Only one pod (typically the last one to complete mounting) can access the shared volume. All other pods get a Permission denied error.
# Get the list of running pods PODS=($(oc get pods -l app=web-app -o jsonpath='{.items[*].metadata.name}')) # Attempt to list files from each pod oc rsh ${PODS[0]} ls -l /mnt/shared/ # ls: cannot access '/mnt/shared/': Permission denied # command terminated with exit code 2 oc rsh ${PODS[1]} ls -l /mnt/shared/ # ls: cannot access '/mnt/shared/': Permission denied # command terminated with exit code 2 oc rsh ${PODS[2]} ls -l /mnt/shared/ # total 0 # -rw-r--r--. 1 1000770000 1000770000 ... 0 Jun 9 16:00 testfile_from_pod1
Inspecting the SELinux label on the mount path from the working pod shows it has been labeled with a unique MCS label, not the shared project label.
oc rsh ${PODS[2]} ls -lZ /mnt/shared/testfile_from_pod1 # -rw-r--r--. 1 1000770000 1000770000 system_u:object_r:container_file_t:s0:c230,c706
This specific label (s0:c230,c706) prevents the other pods, which are running with different, randomly assigned MCS labels, from accessing the directory.
5. Expected Results
All pods in the deployment, regardless of the SCC under which they are running, should have simultaneous read and write access to a ReadWriteMany volume. The underlying storage implementation should not apply a restrictive, single-pod MCS label to a shared resource.

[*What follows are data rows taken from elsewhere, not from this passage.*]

-- ==== Sys2Proof/Laws/Dct.lean ====
section
/-! SUPPORT. The 8×8 products as eight-term sums, and what sums of zeros give (spec/42_dct.md R242). -/

namespace Sys2Proof.Machine

theorem mat_mul (a b : Matrix8) {i j : Nat} (hi : i < 8) (hj : j < 8) :
    mat (matMul a b) i j = sum8 fun k => F64.mul (mat a i k) (mat b k j) := by
  unfold mat matMul
  rw [nth_blockOf _ _ (by omega)]
  have e1 : (8 * i + j) / 8 = i := by omega
  have e2 : (8 * i + j) % 8 = j := by omega
  rw [e1, e2]
  rfl

theorem mat_transpose (a : Matrix8) {i j : Nat} (hi : i < 8) (hj : j < 8) : mat (transpose a) i j = mat a j i := by
  unfold mat transpose
  rw [nth_blockOf _ _ (by omega)]
  have e1 : (8 * i + j) / 8 = i := by omega
  have e2 : (8 * i + j) % 8 = j := by omega
  rw [e1, e2]
  rfl

theorem mat_valuesOf (b : Block Double) {i j : Nat} (hi : i < 8) (hj : j < 8) :
    mat (valuesOf b) i j = F64.ofBits (nth b (8 * i + j)) := by
  unfold mat valuesOf
  rw [nth_blockOf _ _ (by omega)]

theorem sum8_congr {f g : Nat → F64} (h : ∀ k < 8, f k = g k) : sum8 f = sum8 g := by
  unfold sum8
  rw [h 0 (by norm_num), h 1 (by norm_num), h 2 (by norm_num), h 3 (by norm_num), h 4 (by norm_num), h 5 (by norm_num),
    h 6 (by norm_num), h 7 (by norm_num)]

theorem canon_sum8 (f : Nat → F64) : F64.Canon (sum8 f) := canon_add

theorem canon_fdctOf (c x : Matrix8) {n : Nat} (hn : n < 64) : F64.Canon (nth (fdctOf c x) n) := by
  have := mat_mul (matMul c (blockOf fun n => F64.sub (nth x n) (F64.ofInt 128))) (transpose c)
    (i := n / 8) (j := n % 8) (by omega) (by omega)
  unfold mat at this
  rw [Nat.div_add_mod] at this
  exact this ▸ canon_sum8 _

/-- The patterns stored for values are the patterns of these values, NaNs included. -/
theorem valuesOf_patternsOf {t : Nat} {a : Matrix8} (h : ∀ n < 64, F64.Canon (nth a n)) :
    valuesOf (patternsOf t a) = a := by
  apply block_ext
  intro n hn
  unfold valuesOf patternsOf
  rw [nth_blockOf _ _ hn, nth_blockOf _ _ hn, ofBits_toBits (h n hn)]

/-- A finite value times a zero is a zero. -/
theorem mul_zero_value {a : F64} (h : a.toRat.isSome) (t : Bool) :
    (∃ s, F64.mul a (.fin t 0 (-1074)) = .fin s 0 (-1074)) ∧ ∃ s, F64.mul (.fin t 0 (-1074)) a = .fin s 0 (-1074) := by
  rcases a with _ | s | ⟨s, m, e⟩
  · cases h
  · cases h
  · refine ⟨⟨xor s t, ?_⟩, xor t s, ?_⟩ <;> simp [F64.mul, F64.round]

/-- A sum of zeros of any sign, from +0.0, is +0.0. -/
theorem sum8_zero {f : Nat → F64} (h : ∀ k < 8, ∃ s, f k = .fin s 0 (-1074)) : sum8 f = .fin false 0 (-1074) := by
  have z : ∀ s, F64.add (.fin false 0 (-1074)) (.fin s 0 (-1074)) = .fin false 0 (-1074) := by
    intro s; cases s <;> decide
  obtain ⟨s0, h0⟩ := h 0 (by norm_num)
  obtain ⟨s1, h1⟩ := h 1 (by norm_num)
  obtain ⟨s2, h2⟩ := h 2 (by norm_num)
  obtain ⟨s3, h3⟩ := h 3 (by norm_num)
  obtain ⟨s4, h4⟩ := h 4 (by norm_num)
  obtain ⟨s5, h5⟩ := h 5 (by norm_num)
  obtain ⟨s6, h6⟩ := h 6 (by norm_num)
  obtain ⟨s7, h7⟩ := h 7 (by norm_num)
  unfold sum8
  simp only [h0, h1, h2, h3, h4, h5, h6, h7, z]

end Sys2Proof.Machine
end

6. Analysis and Proposed Solution
The root cause is the CephFS CSI driver's behavior of relabeling the volume with the specific SELinux context of the pod mounting it. While this is a security feature for single-pod volumes, it breaks the ReadWriteMany contract in a multi-pod, multi-SCC context.
This issue appears to be specific to how the ODF CephFS CSI driver handles volume mounting. For comparison, the azurefile-csi driver does not exhibit this behavior. When an Azure File RWX volume is mounted, it receives a generic SELinux type like cifs_t:s0 without any MCS categories. This allows any pod, regardless of its SCC or MCS label, to access the shared files.
Proposed Solution:
The openshift-storage.cephfs.csi.ceph.com provisioner should be modified to handle RWX volumes differently. When mounting a CephFS RWX volume, the CSI driver should force a generic SELinux context that is accessible to all containers. This can be achieved by adding the mount option context="system_u:object_r:container_file_t:s0".

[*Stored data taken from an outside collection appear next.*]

-- ==== Sys2Proof/Laws/Decode.lean ====
section
/-! SUPPORT. The laws of the command word's fields and of the opcode map (spec/30_encoding.md R150 to R156). -/

namespace Sys2Proof

theorem channelNo_le (ch : Channel) : channelNo ch ≤ 2 := by cases ch <;> decide

theorem channelOf_eq_ok {n : Nat} {ch : Channel} : channelOf n = .ok ch ↔ n = channelNo ch := by
  unfold channelOf
  constructor
  · intro h
    split_ifs at h <;> cases h <;> simp_all [channelNo]
  · rintro rfl
    cases ch <;> rfl

theorem opcodeOf_lt (i : Instr) : opcodeOf i < 256 := by cases i <;> simp [opcodeOf]

theorem fieldCh_le (i : Instr) : (fieldsOf i).1 ≤ 2 := by
  cases i <;> first | exact Nat.zero_le 2 | exact channelNo_le _

theorem fieldBlk_lt {i : Instr} (h : i.wf = true) : (fieldsOf i).2 < 65536 := by
  cases i <;> simp_all [Instr.wf, fieldsOf]

theorem toNat_encode {i : Instr} (h : i.wf = true) :
    (encode i).toNat = opcodeOf i + 256 * (fieldsOf i).1 + 65536 * (fieldsOf i).2 := by
  have hb := fieldBlk_lt h
  have hc := fieldCh_le i
  have ho := opcodeOf_lt i
  unfold encode
  rw [BitVec.toNat_ofNat]
  omega

/-- The fields of an encoded command. -/
theorem fields_encode {i : Instr} (h : i.wf = true) :
    rsvOf (encode i) = 0 ∧ opcOf (encode i) = opcodeOf i ∧ chOf (encode i) = (fieldsOf i).1
      ∧ blkOf (encode i) = (fieldsOf i).2 := by
  have hb := fieldBlk_lt h
  have hc := fieldCh_le i
  have ho := opcodeOf_lt i
  have ht := toNat_encode h
  unfold rsvOf opcOf chOf blkOf
  omega

/-- A word is determined by its fields. -/
theorem encode_of_fields {w : Word} {i : Instr} (hr : rsvOf w = 0) (ho : opcOf w = opcodeOf i)
    (hc : chOf w = (fieldsOf i).1) (hb : blkOf w = (fieldsOf i).2) : encode i = w := by
  apply BitVec.eq_of_toNat_eq
  have := w.isLt
  unfold encode
  rw [BitVec.toNat_ofNat]
  unfold rsvOf opcOf chOf blkOf at *
  omega

theorem mem_of_lookup {n : Nat} {sh : Shape} (h : opcodeMap.lookup n = some sh) : (n, sh) ∈ opcodeMap := by
  obtain ⟨l1, l2, h1, -⟩ := List.lookup_eq_some_iff.mp h
  rw [h1]
  simp

theorem except_map_ok {α β : Type} {x : Except Reject α} {f : α → β} {y : β} (h : x.map f = .ok y) :
    ∃ a, x = .ok a ∧ f a = y := by
  cases x with
  | error e => cases h
  | ok a => exact ⟨a, rfl, by cases h; rfl⟩

end Sys2Proof
end

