-- ==== Sys2Proof/Laws/Operands.lean ====
section
/-! SUPPORT. The operands of the bitstream commands (spec/30_encoding.md R154) and the length of the symbol list. -/

namespace Sys2Proof.Machine

theorem bitCount_ok {s : State} (h : s.arg1.toNat ≤ 16) : s.bitCount = .ok s.arg1.toNat := by
  unfold State.bitCount
  rw [if_neg (by omega)]

theorem bitCount_error {s : State} (h : 16 < s.arg1.toNat) : s.bitCount = .error ⟨.badOperand, u32 s.arg1.toNat⟩ := by
  unfold State.bitCount
  rw [if_pos h]
  rfl

theorem arg0Key_some {s : State} (h : s.arg0.toNat / 1024 = 0) : s.arg0Key = some s.arg0.toNat := by
  unfold State.arg0Key
  rw [if_pos h]

theorem arg0Key_none {s : State} (h : s.arg0.toNat / 1024 ≠ 0) : s.arg0Key = none := by
  unfold State.arg0Key
  rw [if_neg h]

theorem length_symbols (s : State) : s.symbols.length = min s.rleLen.toNat 64 := by simp [State.symbols]

end Sys2Proof.Machine
end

This change would ensure that the mount point is not tainted with a pod-specific MCS label, restoring true ReadWriteMany functionality for all use cases and allowing customers to use flexible SCCs with their critical applications on ODF storage.
Impact:
The impact of this bug is significant and extends across technical, operational, security, and business domains. It is not a minor inconvenience but a critical flaw that undermines the core value proposition of using ODF as a versatile, enterprise-grade storage solution on OpenShift.
1. Business and Application Impact
Blocks Adoption for Critical Workloads: Many stateful, revenue-generating applications (e.g., clustered content management systems, analytics platforms, collaborative software) are designed to run with specific user permissions and rely on a shared filesystem (ReadWriteMany). This bug creates a hard blocker for migrating or deploying such applications on ODF, forcing customers to seek alternative storage solutions.

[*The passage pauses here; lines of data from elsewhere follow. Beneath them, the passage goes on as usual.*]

/-- A row that uses CH asks for a channel. -/
theorem SelectsRow.exists_channel (h : SelectsRow w i) (hi : opcodeOf i ∈ chOpcodes) : ∃ ch, chOf w = channelNo ch :=
  exists_channelNo fun h3 => h.2 hi (extract_ch_eq_three.mpr h3)

/-- A decoded word lies in its command's row (R158). -/
theorem selectsRow_of_decode (h : decode w = .ok i) : SelectsRow w i := by
  obtain ⟨hwf, rfl⟩ := encode_of_decode h
  refine ⟨encode_and_rowMask i hwf, fun _ h3 => ?_⟩
  obtain ⟨-, -, hch, -⟩ := fields_encode hwf
  have hle := fieldCh_le i
  rw [extract_ch_eq_three, hch] at h3
  omega

/-- A word of a row decodes to the row's command with the word's own fields. -/
theorem decode_of_selectsRow (h : SelectsRow w i) : ∃ k, decode w = .ok k ∧ opcodeOf k = opcodeOf i := by
  unfold decode
  rw [if_neg (not_not.mpr h.rsvOf_eq), h.opcOf_eq]
  cases i with
  | quant | dequant | dcenc | dcdec =>
    obtain ⟨ch, hch⟩ := h.exists_channel (by simp [opcodeOf, chOpcodes])
    exact ⟨_, ofShape_withCh hch (h.blkOf_eq (by simp [blkOf, rowMask])), rfl⟩
  | loadblk | storeblk | loadvec | storevec =>
    obtain ⟨ch, hch⟩ := h.exists_channel (by simp [opcodeOf, chOpcodes])
    exact ⟨_, ofShape_withChBlk hch rfl, rfl⟩
  | _ => exact ⟨_, ofShape_plain (h.chOf_eq rfl) (h.blkOf_eq rfl), rfl⟩

end

/-- Settles O3: a row fixes the word's OPC, and its mask and channel rule are what the decoder checks of the other
fields. -/
theorem rowSelectionDecides : Obligations.RowSelectionDecides := by
  unfold Obligations.RowSelectionDecides
  exact fun w => ⟨fun i => selectsRow_of_decode, fun i => decode_of_selectsRow,
    fun i j hi hj => hi.opcOf_eq.symm.trans hj.opcOf_eq⟩

/-- Settles O4: the decoder computes each of the words. -/
theorem writtenOutWordsDecode : Obligations.WrittenOutWordsDecode := by
  unfold Obligations.WrittenOutWordsDecode
  decide

end Sys2Proof.Machine

/-! PROOFS. The colour transform (spec/40_color_transform.md): each pixel's values, and the command's end on a valid
geometry. -/

namespace Sys2Proof.Machine

/-! ### CSC_FWD -/

/-- A decimal literal of R200 has the pattern the rule lists; below, the other four. -/
theorem lit_299 : F64.lit 299 1000 = F64.ofBits 0x3FD322D0E5604189 := by decide

theorem lit_587 : F64.lit 587 1000 = F64.ofBits 0x3FE2C8B439581062 := by decide

theorem lit_114 : F64.lit 114 1000 = F64.ofBits 0x3FBD2F1A9FBE76C9 := by decide

theorem lit_564 : F64.lit 564 1000 = F64.ofBits 0x3FE20C49BA5E353F := by decide

theorem lit_713 : F64.lit 713 1000 = F64.ofBits 0x3FE6D0E560418937 := by decide

theorem exec_cscFwd_of_valid {s : State} (hg : s.geometryValid = true) :
    exec .cscFwd s = .next { s with
      ycc := Memory.writeAll s.ycc ((List.range s.numPixels).map fun i => (i, rgbToYcc (Memory.read s.rgb i)))
      status := finished s.status } := by
  simp only [exec, execCscFwd, checkGeometry_ok hg]
  rfl

/-- Settles O28: the stored patterns read back as the values of R200, which stay finite on bytes. -/
theorem cscFwdConvertsTheImage : Obligations.CscFwdConvertsTheImage := by
  unfold Obligations.CscFwdConvertsTheImage
  intro s hg hm
  refine ⟨_, exec_cscFwd_of_valid hg, wf_writeAll _ hm, fun i hi => ?_,
    fun i hi => (read_writeAll_range _ _ _ hm).trans (if_neg (not_lt.mpr hi))⟩
  rw [read_writeAll_range _ _ _ hm, if_pos hi, ← lit_299, ← lit_587, ← lit_114, ← lit_564, ← lit_713]
  obtain ⟨hy, hcb, hcr⟩ := rgbToYcc_values (Memory.read s.rgb i)
  rw [hy, hcb, hcr]
  exact ⟨rfl, (below_luma _).finite, rfl, (below_chroma _ _ (by norm_num)).finite,
    rfl, (below_chroma _ _ (by norm_num)).finite⟩

/-! ### CSC_INV -/

/-- R', G' or B' of a pixel is a NaN (R205). -/
def HasNan (p : YccPixel) : Prop :=
  (rgbValues p).1 = .nan ∨ (rgbValues p).2.1 = .nan ∨ (rgbValues p).2.2 = .nan

/-- The pixel that CSC_INV stores for one without a NaN (R205). -/
def clampedPixel (p : YccPixel) : Pixel :=
  ⟨channelByte (rgbValues p).1, channelByte (rgbValues p).2.1, channelByte (rgbValues p).2.2⟩

theorem isNan_iff (x : F64) : x.isNan = true ↔ x = .nan := by
  cases x <;> simp [F64.isNan]

/-- The test of R205 on the three values. -/
theorem hasNan_iff {p : YccPixel} :
    ((rgbValues p).1.isNan || (rgbValues p).2.1.isNan || (rgbValues p).2.2.isNan) = true ↔ HasNan p := by
  simp only [HasNan, Bool.or_eq_true, isNan_iff, or_assoc]

theorem yccToRgb_of_nan {p : YccPixel} (h : HasNan p) (i : Nat) : yccToRgb p i = raised .numRange i :=
  if_pos (hasNan_iff.mpr h)

theorem yccToRgb_of_not_nan {p : YccPixel} (h : ¬HasNan p) (i : Nat) : yccToRgb p i = .ok (clampedPixel p) :=
  if_neg (mt hasNan_iff.mp h)

section
variable {s : State}

/-- R206: all the results are there, so all the writes are made. -/
theorem exec_cscInv_of_not_nan (hg : s.geometryValid = true)
    (h : ∀ i < s.numPixels, ¬HasNan (Memory.read s.ycc i)) :
    exec .cscInv s = .next { s with
      rgb := Memory.writeAll s.rgb ((List.range s.numPixels).map fun i => (i, clampedPixel (Memory.read s.ycc i)))
      status := finished s.status } := by
  have hall := collect_ok (l := List.range s.numPixels) fun i hi =>
    yccToRgb_of_not_nan (h i (List.mem_range.mp hi)) i
  simp only [exec, execCscInv, checkGeometry_ok hg, hall, zip_range_map]
  rfl

/-- R206: the lowest pixel with a NaN decides. -/
theorem exec_cscInv_of_nan (hg : s.geometryValid = true) {i : Nat} (hi : i < s.numPixels)
    (h : HasNan (Memory.read s.ycc i)) (hlow : ∀ j < i, ¬HasNan (Memory.read s.ycc j)) :
    exec .cscInv s = settle s (raised .numRange i) := by
  have hfirst := collect_range_error hi (fun j hj => ⟨_, yccToRgb_of_not_nan (hlow j hj) j⟩) (yccToRgb_of_nan h i)
  simp only [exec, execCscInv, checkGeometry_ok hg, hfirst]
  rfl

end

/-- Settles O29: a channel that is no NaN is the byte of its clamped value. -/
theorem cscInvConvertsTheImage : Obligations.CscInvConvertsTheImage := by
  unfold Obligations.CscInvConvertsTheImage
  intro s hg hm y cb cr r' g' b' bad out
  refine ⟨fun hgood => ⟨_, exec_cscInv_of_not_nan hg hgood, wf_writeAll _ hm, fun i hi => ?_,
    fun i hi => (read_writeAll_range _ _ _ hm).trans (if_neg (not_lt.mpr hi))⟩,
    fun i hi hbad hlow => endsInError_of_raised (exec_cscInv_of_nan hg hi hbad hlow)⟩
  obtain ⟨hr, hg', hb⟩ : r' i ≠ .nan ∧ g' i ≠ .nan ∧ b' i ≠ .nan := by
    simpa only [bad, not_or] using hgood i hi
  rw [read_writeAll_range _ _ _ hm, if_pos hi]
  exact ⟨channelByte_spec hr, channelByte_spec hg', channelByte_spec hb⟩

end Sys2Proof.Machine

/-! PROOFS. Chroma subsampling (spec/41_chroma_subsample.md): the pixels of a group, their means, and the command's end on
a valid geometry. -/

namespace Sys2Proof.Machine

/-- R220: each of the four pixels is p0 moved by dy rows and dx columns. -/
theorem exists_offset_of_mem_group {w gy gx q : Nat} (hq : q ∈ [2 * gy * w + 2 * gx, 2 * gy * w + 2 * gx + 1,
    (2 * gy + 1) * w + 2 * gx, (2 * gy + 1) * w + 2 * gx + 1]) :
    ∃ dy dx, dy < 2 ∧ dx < 2 ∧ q = (2 * gy + dy) * w + 2 * gx + dx := by
  simp only [List.mem_cons, List.not_mem_nil, or_false] at hq
  rcases hq with rfl | rfl | rfl | rfl
  · exact ⟨0, 0, by omega, by omega, rfl⟩
  · exact ⟨0, 1, by omega, by omega, rfl⟩
  · exact ⟨1, 0, by omega, by omega, rfl⟩
  · exact ⟨1, 1, by omega, by omega, rfl⟩

/-- A group's pixels lie in the image. -/
theorem groupPixel_lt {w h gy gx dy dx : Nat} (hgy : gy < h / 2) (hgx : gx < w / 2) (hdy : dy < 2) (hdx : dx < 2) :
    (2 * gy + dy) * w + 2 * gx + dx < w * h :=
  calc (2 * gy + dy) * w + 2 * gx + dx < (2 * gy + dy) * w + w := by omega
    _ = w * (2 * gy + dy + 1) := by ring
    _ ≤ w * h := Nat.mul_le_mul_left _ (by omega)

/-- The stored patterns read back as the group's means, a NaN mean included. -/
theorem subsampled_values (s : State) (i : Nat) :
    F64.ofBits (subsampled s i).cb = groupMean s .cb (groupOrigin s.imgW.toNat i) ∧
      F64.ofBits (subsampled s i).cr = groupMean s .cr (groupOrigin s.imgW.toNat i) :=
  ⟨ofBits_toBits canon_div _ _, ofBits_toBits canon_div _ _⟩

/-- The mean with the pixel indices of R220, which go by rows and not from p0. -/
theorem groupMean_of_rows (s : State) (ch : Channel) (gy gx : Nat) :
    let w := s.imgW.toNat
    let v := fun i => F64.ofBits ((Memory.read s.ycc i).chan ch)
    groupMean s ch (2 * gy * w + 2 * gx) =
      F64.div (F64.add (F64.add (F64.add (v (2 * gy * w + 2 * gx)) (v (2 * gy * w + 2 * gx + 1)))
        (v ((2 * gy + 1) * w + 2 * gx))) (v ((2 * gy + 1) * w + 2 * gx + 1))) (F64.ofInt 4) := by
  intro w v
  have hrow : (2 * gy + 1) * w + 2 * gx = 2 * gy * w + 2 * gx + w := by ring
  rw [hrow]
  rfl

theorem exec_subsample_of_valid {s : State} (hg : s.geometryValid = true) :
    exec .subsample s = .next { s with
      ycc := Memory.writeAll s.ycc ((List.range s.numPixels).map fun i => (i, subsampled s i))
      free := s.free + 1
      status := finished s.status } := by
  simp only [exec, execSubsample, checkGeometry_ok hg]
  rfl

/-- Settles O30: every pixel of a group is in the image and has the group's p0 as its origin, so all four are written
with the same means. -/
theorem subsampleAveragesEveryGroup : Obligations.SubsampleAveragesEveryGroup := by
  unfold Obligations.SubsampleAveragesEveryGroup
  intro s hg hm
  refine ⟨_, exec_subsample_of_valid hg, wf_writeAll _ hm, ?_, fun i => ?_,
    fun i hi => (read_writeAll_range _ _ _ hm).trans (if_neg (not_lt.mpr hi))⟩
  · intro gy gx hgy hgx w p0 p1 p2 p3 v mean q hq
    obtain ⟨dy, dx, hdy, hdx, rfl⟩ := exists_offset_of_mem_group hq
    obtain ⟨-, -, hw8, -⟩ := (geometryValid_iff s).mp hg
    have hlt : (2 * gy + dy) * w + 2 * gx + dx < s.numPixels := groupPixel_lt hgy hgx hdy hdx
    have horigin : groupOrigin w ((2 * gy + dy) * w + 2 * gx + dx) = p0 := (group_of (by omega) hgx hdy hdx).1
    obtain ⟨hcb, hcr⟩ := subsampled_values s ((2 * gy + dy) * w + 2 * gx + dx)
    rw [read_writeAll_range _ _ _ hm, if_pos hlt, hcb, hcr, horigin]
    exact ⟨groupMean_of_rows s .cb gy gx, groupMean_of_rows s .cr gy gx⟩
  · rw [read_writeAll_range _ _ _ hm]
    split
    · rfl
    · rfl

end Sys2Proof.Machine

/-! PROOFS. The block transforms (spec/42_dct.md): their elements as eight-term sums, constant blocks, and the round trip
that a core's basis has to have. -/

namespace Sys2Proof.Machine

/-! ### The elements of the transforms -/

theorem mat_div_mod (a : Matrix8) (n : Nat) : mat a (n / 8) (n % 8) = nth a n := by
  unfold mat
  rw [Nat.div_add_mod]

theorem nth_valuesOf (b : Block Double) {n : Nat} (hn : n < 64) : nth (valuesOf b) n = F64.ofBits (nth b n) :=
  nth_blockOf _ _ hn

theorem nth_patternsOf (t : Nat) (a : Matrix8) {n : Nat} (hn : n < 64) :
    nth (patternsOf t a) n = F64.toBits (freeNan t n) (nth a n) :=
  nth_blockOf _ _ hn

/-- A stored element reads back as the value, a NaN included. -/
theorem ofBits_patternsOf {t : Nat} {a : Matrix8} (ha : ∀ n < 64, F64.Canon (nth a n)) {i j : Nat} (hi : i < 8)
    (hj : j < 8) : F64.ofBits (nth (patternsOf t a) (8 * i + j)) = mat a i j := by
  rw [← mat_valuesOf _ hi hj, valuesOf_patternsOf ha]

/-- R243: the products (C·S)·Cᵀ of the shifted samples. -/
theorem mat_fdctOf (c x : Matrix8) {u v : Nat} (hu : u < 8) (hv : v < 8) :
    mat (fdctOf c x) u v = sum8 fun k =>
      F64.mul (sum8 fun l => F64.mul (mat c u l) (F64.sub (mat x l k) (F64.ofInt 128))) (mat c v k) := by
  unfold fdctOf
  rw [mat_mul _ _ hu hv]
  refine sum8_congr fun k hk => ?_
  rw [mat_mul _ _ hu hk, mat_transpose _ hk hv]
  congr 1
  refine sum8_congr fun l hl => ?_
  unfold mat
  rw [nth_blockOf _ _ (by omega)]

/-- R244: the products (Cᵀ·D)·C, shifted back. -/
theorem mat_idctOf (c x : Matrix8) {i j : Nat} (hi : i < 8) (hj : j < 8) :
    mat (idctOf c x) i j = F64.add
      (sum8 fun k => F64.mul (sum8 fun l => F64.mul (mat c l i) (mat x l k)) (mat c k j)) (F64.ofInt 128) := by
  unfold idctOf
  rw [mat, nth_blockOf _ _ (by omega)]
  congr 1
  refine (mat_mul _ _ hi hj).trans (sum8_congr fun k hk => ?_)
  rw [mat_mul _ _ hi hk]
  congr 1
  exact sum8_congr fun l hl => by rw [mat_transpose _ hi hl]

/-! ### The commands -/

theorem exec_fdct (s : State) : exec .fdct s = .next { s with
    fblk := patternsOf s.free (fdctOf (valuesOf s.cfg.dctC) (valuesOf s.fblk))
    free := s.free + 1
    status := finished s.status } := rfl

theorem exec_idct (s : State) : exec .idct s = .next { s with
    fblk := patternsOf s.free (idctOf (valuesOf s.cfg.dctC) (valuesOf s.fblk))
    free := s.free + 1
    status := finished s.status } := rfl

/-- What an FDCT that answers t leaves in FBLK; `fblk_of_idct` says it of IDCT. -/
theorem fblk_of_fdct {s t : State} (h : exec .fdct s = .next t) :
    t.cfg = s.cfg ∧ t.fblk = patternsOf s.free (fdctOf (valuesOf s.cfg.dctC) (valuesOf s.fblk)) := by
  cases h
  exact ⟨rfl, rfl⟩

theorem fblk_of_idct {s t : State} (h : exec .idct s = .next t) :
    t.fblk = patternsOf s.free (idctOf (valuesOf s.cfg.dctC) (valuesOf s.fblk)) := by
  cases h
  rfl

/-- Settles O31: the stored patterns read back as the elements of (C·S)·Cᵀ. -/
theorem fdctTransformsTheBlock : Obligations.FdctTransformsTheBlock := by
  unfold Obligations.FdctTransformsTheBlock
  intro s c x t
  refine ⟨_, exec_fdct s, fun u v hu hv => ?_⟩
  rw [ofBits_patternsOf (fun _ => canon_fdctOf _ _) hu hv, mat_fdctOf _ _ hu hv]
  refine sum8_congr fun k hk => ?_
  rw [mat_valuesOf _ hv hk]
  congr 1
  exact sum8_congr fun l hl => by rw [mat_valuesOf _ hu hl, mat_valuesOf _ hl hk]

Causes Application Instability and Downtime: The "last pod wins" behavior introduces extreme fragility. A simple pod restart or a scaling event can cause a random, working pod to lose storage access, leading to cascading failures and application downtime. This unpredictability is unacceptable for production environments.
Hinders Application Modernization: A key benefit of OpenShift is modernizing traditional applications. If a legacy application requires running as a specific user (which necessitates a flexible SCC) and also needs a shared filesystem, it cannot be modernized onto ODF. This stalls strategic IT initiatives.
2. Operational and Architectural Impact
Violates a fundamental principle of Kubernetes Primitive: ReadWriteMany (RWX) is a standard, well-understood storage primitive. This bug breaks its fundamental contract. An RWX volume that doesn't allow multiple pods to write reliably is not fit for purpose and erodes trust in the storage platform.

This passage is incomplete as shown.